We might agree that the first thing Brinley should to to make her site more appealing to search engines is to post her articles as text. Seeing that this was not the case, I assumed she’s dealing with a bad apple.
[...] I updated the F Brinley Bruton blog entry a few days ago. If you recall, F Brinley Bruton was where I learned about SEO and met Esoos Bobnar. Posted by Alan Gutierrez Filed in Blogging, Aside [...]
Nice photo and story. Your blog always educates me in some way, technical or topical. Am scanning and organizing pix all day as it it finally raining here and I don’t have to feel guilty about not being outside today. Weird how nice MN weather can do that to me. Must be something in that to do with The Enemy of the Good–I haven’t forgotten, just not sure what I want to say yet. Forgive any recent flippancy, please. I chalk it up to gardening at night, well, digging at dusk, and cheap wine from the new trans neighbors.
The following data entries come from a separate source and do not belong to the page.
/-- A halt after further calls is a halt. -/
theorem HaltedBy.after {code : Int} {s u w : State} (h' : HaltedBy code u w) (h : AsksMem s u) : HaltedBy code s w := by
  obtain ⟨c, hc, hs⟩ := h
  obtain ⟨n, a, v, b, hm, hb, ha⟩ := h'
  rw [hc] at hm hb ha
  exact ⟨n, a, v, b, hm, hs.trans hb, ha⟩

/-- `u` is `s` but for memory, and MEM has only been asked. -/
structure OnlyMemory (s u : State) : Prop where
  eq : ∃ ram mem, u = { s with ram := ram, mem := mem }
  asks : AsksMem s u
  form : KeepsForm s u

theorem OnlyMemory.refl (s : State) : OnlyMemory s s := ⟨⟨_, _, rfl⟩, .refl s, .of_eq rfl⟩

theorem OnlyMemory.trans {s u w : State} (h : OnlyMemory s u) (h' : OnlyMemory u w) : OnlyMemory s w := by
  refine ⟨?_, h.asks.trans h'.asks, fun hc h1 h2 => ?_⟩ <;> obtain ⟨r, m, rfl⟩ := h.eq
  · obtain ⟨r', m', rfl⟩ := h'.eq
    exact ⟨_, _, rfl⟩
  · obtain ⟨h3, h4⟩ := h.form hc h1 h2
    exact h'.form hc h3 h4

theorem OnlyMemory.readReg {s u : State} (h : OnlyMemory s u) (r : Reg) : u.readReg r = s.readReg r := by
  obtain ⟨_, _, rfl⟩ := h.eq
  rfl

/-- One call of MEM leaves the state as it was but for the history. -/
theorem onlyMemory_record (s : State) (c : MemCall) : OnlyMemory s { s with mem := s.mem.record c } :=
  ⟨⟨_, _, rfl⟩, ⟨_, rfl, List.suffix_cons _ _⟩, .of_eq rfl⟩

theorem onlyMemory_memRead (s : State) (n : Width) (a : Word) : OnlyMemory s (s.memRead n a).2 := by
  unfold State.memRead
  split
  · exact .refl s
  · exact onlyMemory_record s _

theorem onlyMemory_memWrite_ok {s u : State} {n : Width} {a v : Word} (ha : n.aligned a = true)
    (h : s.memWrite n a v = .ok u) : OnlyMemory s u := by
  rcases s.memWrite_cases n a v with ⟨hr, h'⟩ | ⟨_, ⟨_, h'⟩ | ⟨_, h'⟩ | ⟨c, _, h'⟩⟩ <;>
    rw [h'] at h <;> cases h
  · refine ⟨⟨_, _, rfl⟩, .refl s, fun hc h1 h2 => ⟨ramWrite_wf _ _ _ _ h1, ?_⟩⟩
    exact ramWrite_within _ n _ _ _ _ (s.inRam_end n a hc ((n.aligned_iff a).1 ha) hr) h2
  · exact onlyMemory_record s _

theorem onlyMemory_memWrite_fail {s u : State} {n : Width} {a v : Word}
    (h : s.memWrite n a v = .fail u) : OnlyMemory s u ∧ u.ram = s.ram := by
  rcases s.memWrite_cases n a v with ⟨hr, h'⟩ | ⟨_, ⟨_, h'⟩ | ⟨_, h'⟩ | ⟨c, _, h'⟩⟩ <;>
    rw [h'] at h <;> cases h
  exact ⟨onlyMemory_record s _, rfl⟩

theorem onlyMemory_memWrite_halt {s u : State} {n : Width} {a v : Word} {code : Int}
    (h : s.memWrite n a v = .halt code u) : OnlyMemory s u ∧ HaltedBy code s u := by
  rcases s.memWrite_cases n a v with ⟨hr, h'⟩ | ⟨_, ⟨_, h'⟩ | ⟨_, h'⟩ | ⟨c, hc, h'⟩⟩ <;>
    rw [h'] at h <;> cases h
  exact ⟨onlyMemory_record s _, n, a, n.cut v, s.mem.calls, rfl, List.suffix_refl _, hc⟩

/-- A fetch changes nothing but what MEM has been asked (R93). -/
theorem fetch_eq (s : State) : ∃ mem, (fetch s).2 = { s with mem := mem } ∧ AsksMem s (fetch s).2 := by
  have h : (fetch s).2 = ((s.memRead .half s.pc).2.memRead .half (s.pc + 2#32)).2 := by
    unfold fetch
    simp only
    (repeat' split) <;> rfl
  have h' := (onlyMemory_memRead s .half s.pc).trans (onlyMemory_memRead _ .half (s.pc + 2#32))
  rw [h]
  obtain ⟨r, m, hm⟩ := h'.eq
  obtain rfl : r = s.ram := by simpa using (congrArg State.ram hm).symm
  exact ⟨m, hm, h'.asks⟩

/-- What an instruction that completes (and is not MRET) can have done. -/
structure Ran (i : Instr) (s t : State) : Prop where
  eq : ∃ x pc ram mem reserved pending,
    t = { s with x := x, pc := pc, ram := ram, mem := mem, reserved := reserved, pending := pending }
  zero : t.x[0] = s.x[0]
  pc : s.pc.getLsbD 0 = false → t.pc.getLsbD 0 = false
  form : KeepsForm s t
  ram : isStoreInstr i = false → t.ram = s.ram
  reserved : t.reserved = s.reserved ∨ (t.reserved = true ∧ ∃ rd rs1 aq rl, i = .lrW rd rs1 aq rl)
    ∨ (t.reserved = false ∧ ∃ rd rs1 rs2 aq rl, i = .scW rd rs1 rs2 aq rl)
  pending : t.pending = s.pending ∨ s.priv = .M ∧ ∃ a v, csrTarget i = some a ∧ t.pending = some (a, v)

/-- What an instruction that takes exception `c` in state `u` can have done before it. -/
structure Faulted (i : Instr) (s : State) (c : Cause) (u : State) : Prop where
  cause : c ≠ .instrAlign ∧ c ≠ .instrFault
  eq : ∃ x ram mem freeCount, u = { s with x := x, ram := ram, mem := mem, freeCount := freeCount }
  zero : u.x[0] = s.x[0]
  form : KeepsForm s u
  regs : isPopInstr i = false → u.x = s.x ∧ u.freeCount = s.freeCount
  ram : (∀ rlist spimm, i ≠ .cmPush rlist spimm) → u.ram = s.ram

/-- The four ways an instruction ends. -/
inductive Shape (i : Instr) (s : State) : Result → Prop
  | ran {t : State} (h : Ran i s t) : Shape i s (.next t)
  | trapped {c : Cause} {u : State} (h : Faulted i s c u) : Shape i s (raise c u)
  | halted {code : Int} {u : State} (h : OnlyMemory s u) (hs : isStoreInstr i = true)
      (hm : HaltedBy code s u) : Shape i s (.fault (.hostHalt code u))
  | mret (hi : i = .mret) (hp : s.priv = .M) : Shape i s (trapMret s)

/-! ## The shape of each shared operation -/

theorem even_add {a b : Word} (ha : a.getLsbD 0 = false) (hb : b.getLsbD 0 = false) :
    (a + b).getLsbD 0 = false := by
  simp only [BitVec.getLsbD] at *
  simp only [Nat.testBit_zero, BitVec.toNat_add, decide_eq_false_iff_not] at *
  omega

theorem even_clearBit0 (v : Word) : (clearBit0 v).getLsbD 0 = false := by
  simp [clearBit0]

/-- A trap with nothing done before it. -/
theorem Shape.raise (i : Instr) (s : State) (c : Cause) (hc : c ≠ .instrAlign ∧ c ≠ .instrFault) :
    Shape i s (raise c s) :=
  .trapped ⟨hc, ⟨_, _, _, _, rfl⟩, rfl, .of_eq rfl, fun _ => ⟨rfl, rfl⟩, fun _ => rfl⟩

/-- A trap after accesses that left RAM alone. -/
theorem Shape.raiseAfter (i : Instr) {s u : State} (c : Cause) (hc : c ≠ .instrAlign ∧ c ≠ .instrFault)
    (h : OnlyMemory s u) (hr : u.ram = s.ram) : Shape i s (Machine.raise c u) := by
  have hf := h.form
  obtain ⟨r, m, rfl⟩ := h.eq
  exact .trapped ⟨hc, ⟨_, _, _, _, rfl⟩, rfl, hf, fun _ => ⟨rfl, rfl⟩, fun _ => hr⟩

/-- Completion after memory accesses, with a register written and `pc` moved. -/
theorem Ran.after {i : Instr} {s u : State} (h : OnlyMemory s u) (hr : isStoreInstr i = false → u.ram = s.ram)
    (rd : Reg) (v pc : Word) (hpc : s.pc.getLsbD 0 = false → pc.getLsbD 0 = false) :
    Ran i s { u.writeReg rd v with pc := pc } := by
  obtain ⟨x, hx, h0⟩ := writeReg_eq u rd v
  have hf := h.form
  rw [hx]
  obtain ⟨r, m, rfl⟩ := h.eq
  exact ⟨⟨_, _, _, _, _, _, rfl⟩, h0, hpc, hf, hr, .inl rfl, .inl rfl⟩

theorem Shape.commitRd (i : Instr) (ilen : Word) (rd : Reg) (v : Word) {s u : State} (h : OnlyMemory s u)
    (hr : isStoreInstr i = false → u.ram = s.ram) (hl : ilen.getLsbD 0 = false) :
    Shape i s (commitRd ilen rd v u) := by
  have hpc : u.pc = s.pc := by obtain ⟨_, _, rfl⟩ := h.eq; rfl
  have := Ran.after h hr rd v (s.pc + ilen) fun e => even_add e hl
  exact .ran (by simpa [State.advance, hpc] using this)

theorem Shape.commit (i : Instr) (ilen : Word) (rd : Reg) (v : Word) (s : State) (hl : ilen.getLsbD 0 = false) :
    Shape i s (Machine.commitRd ilen rd v s) := .commitRd i ilen rd v (.refl s) (fun _ => rfl) hl

theorem Ran.moved (i : Instr) (s : State) (pc : Word) (hpc : s.pc.getLsbD 0 = false → pc.getLsbD 0 = false) :
    Ran i s { s with pc := pc } :=
  ⟨⟨_, _, _, _, _, _, rfl⟩, rfl, hpc, .of_eq rfl, fun _ => rfl, .inl rfl, .inl rfl⟩

theorem Shape.branchOp (i : Instr) (ilen : Word) (taken : Bool) (off : Word) (s : State)
    (hl : ilen.getLsbD 0 = false) (ho : off.getLsbD 0 = false) : Shape i s (branchOp ilen taken off s) :=
  .ran (Ran.moved i s _ fun e => by split <;> exact even_add e (by assumption))

theorem Shape.jumpLink (i : Instr) (ilen : Word) (rd : Reg) (target : Word) (s : State)
    (ht : s.pc.getLsbD 0 = false → target.getLsbD 0 = false) : Shape i s (jumpLink ilen rd target s) :=
  .ran (Ran.after (.refl s) (fun _ => rfl) rd _ target ht)

theorem Shape.loadOp (i : Instr) (ilen : Word) (n : Width) (ext : Word → Word) (rd : Reg) (a : Word) (s : State)
    (hl : ilen.getLsbD 0 = false) : Shape i s (loadOp ilen n ext rd a s) := by
  rcases loadOp_cases ilen n ext rd a s with ⟨_, h⟩ | ⟨_, _, h⟩ | ⟨_, v, _, h⟩ <;> rw [h]
  · exact .raise i s _ (by decide)
  · exact .raiseAfter i _ (by decide) (onlyMemory_memRead s n a) (by simp)
  · exact .commitRd i ilen rd _ (onlyMemory_memRead s n a) (fun _ => by simp) hl

/-- Completion of a store. -/
theorem Ran.stored {i : Instr} {s u : State} (h : OnlyMemory s u) (hs : isStoreInstr i = true) (ilen : Word)
    (hl : ilen.getLsbD 0 = false) : Ran i s (u.advance ilen) := by
  have hf := h.form
  obtain ⟨r, m, rfl⟩ := h.eq
  exact ⟨⟨_, _, _, _, _, _, rfl⟩, rfl, fun e => even_add e hl, hf, fun h => by simp [hs] at h, .inl rfl,
    .inl rfl⟩

theorem Shape.storeOp (i : Instr) (hs : isStoreInstr i = true) (ilen : Word) (n : Width) (a v : Word) (s : State)
    (hl : ilen.getLsbD 0 = false) : Shape i s (storeOp ilen n a v s) := by
  rcases storeOp_cases ilen n a v s with ⟨_, h⟩ | ⟨ha, u, hu, h⟩ | ⟨_, u, hu, h⟩ | ⟨_, code, u, hu, h⟩ <;> rw [h]
  · exact .raise i s _ (by decide)
  · exact .ran (Ran.stored (onlyMemory_memWrite_ok ha hu) hs ilen hl)
  · exact .raiseAfter i _ (by decide) (onlyMemory_memWrite_fail hu).1 (onlyMemory_memWrite_fail hu).2
  · exact .halted (onlyMemory_memWrite_halt hu).1 hs (onlyMemory_memWrite_halt hu).2

theorem Shape.amoOp (i : Instr) (hs : isStoreInstr i = true) (f : Word → Word → Word) (rd rs1 rs2 : Reg)
    (s : State) : Shape i s (amoOp f rd rs1 rs2 s) := by
  have hm := onlyMemory_memRead s .word (s.readReg rs1)
  rcases amoOp_cases f rd rs1 rs2 s with
    ⟨_, h⟩ | ⟨_, _, h⟩ | ⟨ha, old, _, ⟨u, hu, h⟩ | ⟨u, hu, h⟩ | ⟨code, u, hu, h⟩⟩ <;> rw [h]
  · exact .raise i s _ (by decide)
  · exact .raiseAfter i _ (by decide) hm (by simp)
  · exact .commitRd i ilen32 rd old (hm.trans (onlyMemory_memWrite_ok ha hu)) (by simp [hs]) rfl
  · have := onlyMemory_memWrite_fail hu
    exact .raiseAfter i _ (by decide) (hm.trans this.1) (by rw [this.2]; simp)
  · have := onlyMemory_memWrite_halt hu
    exact .halted (hm.trans this.1) hs (this.2.after hm.asks)

theorem Shape.csrInstr (i : Instr) (op : CsrOp) (imm : Bool) (rd : Reg) (a : CsrAddr) (src : Word) (field : BitVec 5)
    (hi : op = .write ∨ field ≠ 0 → csrTarget i = some a) (s : State) :
    Shape i s (csrInstr op imm rd a src field s) := by
  rcases csrInstr_cases op imm rd a src field s with h | ⟨u, hu, h⟩
  · rw [h]
    exact .raise i s _ (by decide)
  · have he : ∃ p, u = { s with pending := p }
        ∧ (p = s.pending ∨ s.priv = .M ∧ ∃ a v, csrTarget i = some a ∧ p = some (a, v)) := by
      rcases hu with rfl | ⟨hw, hu⟩
      · exact ⟨_, rfl, .inl rfl⟩
      · obtain ⟨v, rfl⟩ := s.csrWrite_some hu
        refine ⟨_, rfl, .inr ⟨?_, a, v, hi hw, rfl⟩⟩
        cases hp : s.priv with
        | M => rfl
        | U => rw [State.csrWrite_user hp] at hu; cases hu
    have key (rd : Reg) (v : Word) : Ran i s ((u.writeReg rd v).advance ilen32) := by
      obtain ⟨x, hx, h0⟩ := writeReg_eq u rd v
      rw [hx]
      obtain ⟨p, rfl, hp⟩ := he
      exact ⟨⟨_, _, _, _, _, _, rfl⟩, h0, fun e => even_add (b := ilen32) e rfl, .of_eq rfl, fun _ => rfl, .inl rfl, hp⟩
    rcases h with h | ⟨old, _, h⟩ <;> rw [h]
    · exact .ran (by simpa using key 0#5 0#32)
    · exact .ran (key rd old)

/-! ## The instructions with a meaning of their own -/

theorem Shape.lrW (rd rs1 : Reg) (aq rl : BitVec 1) (s : State) :
    Shape (.lrW rd rs1 aq rl) s (execLrW rd rs1 aq rl s) := by
  have hm := onlyMemory_memRead s .word (s.readReg rs1)
  unfold execLrW
  simp only
  split
  · split
    · next v _ =>
      have hr : (s.memRead .word (s.readReg rs1)).2.ram = s.ram := by simp
      obtain ⟨r, m, he⟩ := hm.eq
      rw [he] at hr ⊢
      obtain ⟨x, hx, h0⟩ := writeReg_eq { s with ram := r, mem := m, reserved := true } rd v
      rw [commitRd_next, hx]
      exact .ran ⟨⟨_, _, _, _, _, _, rfl⟩, h0, fun e => even_add (b := ilen32) e rfl, .of_eq hr, fun _ => hr,
        .inr (.inl ⟨rfl, rd, rs1, aq, rl, rfl⟩), .inl rfl⟩
    · exact .raiseAfter _ _ (by decide) hm (by simp)
  · exact .raise _ s _ (by decide)

theorem Shape.scW (rd rs1 rs2 : Reg) (aq rl : BitVec 1) (s : State) :
    Shape (.scW rd rs1 rs2 aq rl) s (execScW rd rs1 rs2 aq rl s) := by
  have key {u : State} (hm : OnlyMemory s u) (v : Word) :
      Shape (.scW rd rs1 rs2 aq rl) s (Machine.commitRd ilen32 rd v { u with reserved := false }) := by
    have hf := hm.form
    obtain ⟨r, m, rfl⟩ := hm.eq
    obtain ⟨x, hx, h0⟩ := writeReg_eq { s with ram := r, mem := m, reserved := false } rd v
    rw [commitRd_next, hx]
    exact .ran ⟨⟨_, _, _, _, _, _, rfl⟩, h0, fun e => even_add (b := ilen32) e rfl, hf,
      fun h => by simp [isStoreInstr] at h, .inr (.inr ⟨rfl, rd, rs1, rs2, aq, rl, rfl⟩), .inl rfl⟩
  unfold execScW
  simp only
  split
  · next ha =>
    split
    · unfold afterWrite
      split
      · next u hu => exact key (onlyMemory_memWrite_ok ha hu) _
      · next u hu =>
        exact .raiseAfter _ _ (by decide) (onlyMemory_memWrite_fail hu).1 (onlyMemory_memWrite_fail hu).2
      · next code u hu =>
        exact .halted (onlyMemory_memWrite_halt hu).1 rfl (onlyMemory_memWrite_halt hu).2
    · exact key (.refl s) _
  · exact .raise _ s _ (by decide)

/-! ## Push and pop -/

/-- Subtracting 4 keeps an address aligned. -/
theorem aligned_sub_four {a : Word} (h : Width.word.aligned a = true) : Width.word.aligned (a - 4#32) = true := by
  rw [Width.aligned_iff] at *
  simp only [Width.bytes] at *
  rw [BitVec.toNat_sub]
  simp
  omega

/-- The stores of a PUSH change memory alone, however they end. -/
theorem pushLoop_onlyMemory (l : List Reg) (a : Word) (s : State) (ha : Width.word.aligned a = true) :
    match pushLoop l a s with
    | .ok u => OnlyMemory s u
    | .fail u => OnlyMemory s u
    | .halt code u => OnlyMemory s u ∧ HaltedBy code s u := by
  induction l generalizing a s with
  | nil => exact .refl s
  | cons r rs ih =>
    simp only [pushLoop]
    cases hw : s.memWrite .word a (s.readReg r) with
    | fail u => exact (onlyMemory_memWrite_fail hw).1
    | halt code u => exact onlyMemory_memWrite_halt hw
    | ok u =>
      have h := onlyMemory_memWrite_ok ha hw
      have hrec := ih (a - 4#32) u (aligned_sub_four ha)
      simp only
      cases hp : pushLoop rs (a - 4#32) u with
      | ok w => rw [hp] at hrec; exact h.trans hrec
      | fail w => rw [hp] at hrec; exact h.trans hrec
      | halt code w => rw [hp] at hrec; exact ⟨h.trans hrec.1, hrec.2.after h.asks⟩

theorem Shape.cmPush (rlist : BitVec 4) (spimm : BitVec 2) (s : State) :
    Shape (.cmPush rlist spimm) s (execCmPush rlist spimm s) := by
  unfold execCmPush
  split
  · exact .raise _ s _ (by decide)
  · split
    · next ha =>
      have h := pushLoop_onlyMemory (zcmpRegs rlist) (s.readReg sp - 4#32) s (aligned_sub_four ha)
      unfold afterWrite
      cases hp : pushLoop (zcmpRegs rlist) (s.readReg sp - 4#32) s with
      | ok u => rw [hp] at h; exact .commitRd _ _ _ _ h (fun h => by simp [isStoreInstr] at h) rfl
      | fail u =>
        rw [hp] at h
        have hf := h.form
        obtain ⟨r, m, rfl⟩ := h.eq
        exact .trapped ⟨by decide, ⟨_, _, _, _, rfl⟩, rfl, hf, fun _ => ⟨rfl, rfl⟩,
          fun hne => absurd rfl (hne rlist spimm)⟩
      | halt code u => rw [hp] at h; exact .halted h.1 rfl h.2
    · exact .raise _ s _ (by decide)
Finally raining here after two months. The city’s pumps are hurting for it.
I learn a lot from my blog myself. Esoos has put me onto the importance of search engine optimization. I’m reading his blog and articles. Optimization makes it sound like programming, but it’s really a lot like the way newspapers optimize an article to get read by people, choosing the right headlines, placing it in the right context.